Doris Grinspun has a dream.





The executive director of the Registered Nurses Association of Ontario (RNAO) hopes that one day the health care system will have an adequate supply of staff to cover the province’s needs.





“If we will be able to say some years from now that we don’t have a nursing shortage that will be magnificent,” Grinspun says.





In the meantime, there’s plenty of work to do.





Grinspun, a nurse of 30 years, says a sustainable staffing supply will require programs like the RNAO proposed 80/20 initiative.





Designed to help new graduates and reduce workplace burnout, the 80/20 proposal suggests nurses over age 55 spend 20 per cent (or one day a week) away from the bedside. Instead, the experienced nurses would spend their time on professional development activities such as mentoring a new generation of nurses.





The 80/20 initiative, which is projected to cost $75 million, is designed to reduce sick time and overtime. It’s been pitched to all three provincial political parties to be included in their upcoming elections plans.

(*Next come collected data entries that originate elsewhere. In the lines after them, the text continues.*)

-- ==== Sys2Proof/Safety.lean ====
section
/-! DEFINITION. The terms claims use: messages in the buffers, the kinds of command, the valid encoded texts (30_encoding.md R57), and
the range invariants of 10_state.md R22. -/

namespace Sys2Proof.Machine

/-- What a command does, from its `OP` field (R49). -/
inductive CommandKind where
  | clear
  | push
  | run
  | pop
  | status
  | outLength
  | inLength
  deriving DecidableEq, Repr

/-- The kind of a command (R49). -/
def kindOf : Instr → CommandKind
  | .eclr => .clear
  | .dclr => .clear
  | .epush _ => .push
  | .dpush _ => .push
  | .enc => .run
  | .dec => .run
  | .epop => .pop
  | .dpop => .pop
  | .estat => .status
  | .dstat => .status
  | .eolen => .outLength
  | .dolen => .outLength
  | .eilen => .inLength
  | .dilen => .inLength

/-- The unit a command is addressed to (R45, R49). -/
def unitOf : Instr → UnitId
  | .eclr => .e
  | .dclr => .d
  | .epush _ => .e
  | .dpush _ => .d
  | .enc => .e
  | .dec => .d
  | .epop => .e
  | .dpop => .d
  | .estat => .e
  | .dstat => .d
  | .eolen => .e
  | .dolen => .d
  | .eilen => .e
  | .dilen => .d

/-- The input message `IBUF.u[0 .. ILEN.u - 1]`, when every element of it holds a value. -/
def inMessage (u : UnitId) (s : State) : Option (List Byte) := Memory.firstN (getRegs u s).ibuf (getRegs u s).ilen.toNat

/-- The result `OBUF.u[0 .. OLEN.u - 1]`, when every element of it holds a value. -/
def outMessage (u : UnitId) (s : State) : Option (List Byte) := Memory.firstN (getRegs u s).obuf (getRegs u s).olen.toNat

/-- A pop of the unit returns a byte (R66, R67): the complement is the empty-pop condition of R116. -/
abbrev hasUnread (u : UnitId) (s : State) : Prop := (getRegs u s).res = .ok ∧ (getRegs u s).rptr < (getRegs u s).olen

/-- `s` with the words of a command script pending at the port, and nothing else (R58). -/
def presentScript (script : List Instr) (s : State) : State := { s with port := script.map fun i => .command (encode i) }

/-- `ELOAD`, `DLOAD` (R59): a clear, then one push for each byte, in order. -/
def loadScript : UnitId → List Byte → List Instr
  | .e, b => .eclr :: b.map fun x => .epush x
  | .d, b => .dclr :: b.map fun x => .dpush x

/-- The number of `=` at the end of a text (R92: "the length of the longest suffix of `t` made only of 0x3D"). -/
def trailingPads (t : List Byte) : Nat := (t.reverse.takeWhile fun c => c == padch).length

/-- The valid encoded texts, clause by clause as R57 gives them. -/
abbrev ValidText (t : List Byte) : Prop :=
  t.length % 4 = 0 ∧ trailingPads t ≤ 2 ∧ (0 < t.length → trailingPads t < t.length) ∧
  (∀ c ∈ t.take (t.length - trailingPads t), dtabInv c = false) ∧
  (trailingPads t = 1 → (dtabVal (charAt t (t.length - 2))).toNat % 4 = 0) ∧
  (trailingPads t = 2 → (dtabVal (charAt t (t.length - 3))).toNat % 16 = 0)

/-- A buffer is in canonical form and lists no index at or above its capacity (R12, R14). -/
abbrev Memory.Fits (cap : Nat) (m : Memory) : Prop := Memory.wf m = true ∧ ∀ x ∈ m, x.1 < cap

/-- Items 1, 2, 3, 5 and 6 of R22 for one unit, and what R37 says of its buffers: every element below the length holds a value. -/
abbrev UnitRegs.Inv (icap ocap : Nat) (r : UnitRegs) : Prop :=
  Memory.Fits icap r.ibuf ∧ Memory.Fits ocap r.obuf ∧
  r.ilen.toNat ≤ icap ∧ r.rptr ≤ r.olen ∧ r.olen.toNat ≤ ocap ∧
  (r.res ≠ .ok → r.olen = 0#16 ∧ r.rptr = 0#16) ∧
  (r.ovf = true → r.ilen.toNat = icap ∧ (r.res = .none ∨ r.res = .fault)) ∧
  (r.res = .fault → r.ovf = true) ∧
  (Memory.firstN r.ibuf r.ilen.toNat).isSome = true ∧ (Memory.firstN r.obuf r.olen.toNat).isSome = true

/-- Unit E: the shared items, item 4 (`RES.E` is never `MALFORMED`), item 7, and the idle stage (R17). -/
abbrev UnitE.Inv (p : Params) (e : UnitE) : Prop :=
  e.regs.Inv p.ecap (eocap p) ∧ e.stg = .idle ∧ e.regs.res ≠ .malformed ∧
  (e.regs.res = .ok → e.regs.olen.toNat = (e.regs.ilen.toNat + 2) / 3 * 4)

/-- Unit D: the shared items, item 4 (`EKIND.D` is not 0 exactly when `RES.D` is `MALFORMED`), item 8, and the idle stage (R17). -/
abbrev UnitD.Inv (p : Params) (d : UnitD) : Prop :=
  d.regs.Inv p.dcap (docap p) ∧ d.stg = .start ∧ (d.regs.res = .malformed ↔ d.ekind ≠ .none) ∧
  (d.regs.res = .ok →
    d.regs.ilen.toNat % 4 = 0 ∧
    ∀ t ∈ Memory.firstN d.regs.ibuf d.regs.ilen.toNat,
      trailingPads t ≤ 2 ∧ d.regs.olen.toNat = 3 * (d.regs.ilen.toNat / 4) - trailingPads t)

/-- The range invariants of R22 that hold between commands, for capacities in the ranges of R6. -/
abbrev State.Inv (s : State) : Prop := s.cfg.wf = true ∧ s.e.Inv s.cfg ∧ s.d.Inv s.cfg

/-- A result in `OBUF.u` belongs to the exact contents of `IBUF.u` (R64, D13), and so does a recorded failure. -/
def State.ResultsMatchInputs (s : State) : Prop :=
  (s.e.regs.res = .ok → ∃ b, inMessage .e s = some b ∧ outMessage .e s = some (base64Encode b)) ∧
  (s.d.regs.res = .ok → ∃ t out, inMessage .d s = some t ∧ base64Decode t = .ok out ∧ outMessage .d s = some out) ∧
  (s.d.regs.res = .malformed → ∃ t k, inMessage .d s = some t ∧ base64Decode t = .error k ∧ s.d.ekind = .fail k)

end Sys2Proof.Machine
end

Mary Ferguson-Paré, president of the RNAO, says the initiative will help create a healthy work life. “Burnout is still a very large issue for nurses in the work environment,” she says. A 2005 nation-wide report on the work and health of nurses released from the Canadian Institute for Health Information pointed out that the average nurse works four hours of unpaid overtime a week.





Grinspun believes the 80/20 initiative will be one of the first steps to revitalize nursing in the province.





“The nurses are aware we’re asking for this and they are extremely excited.”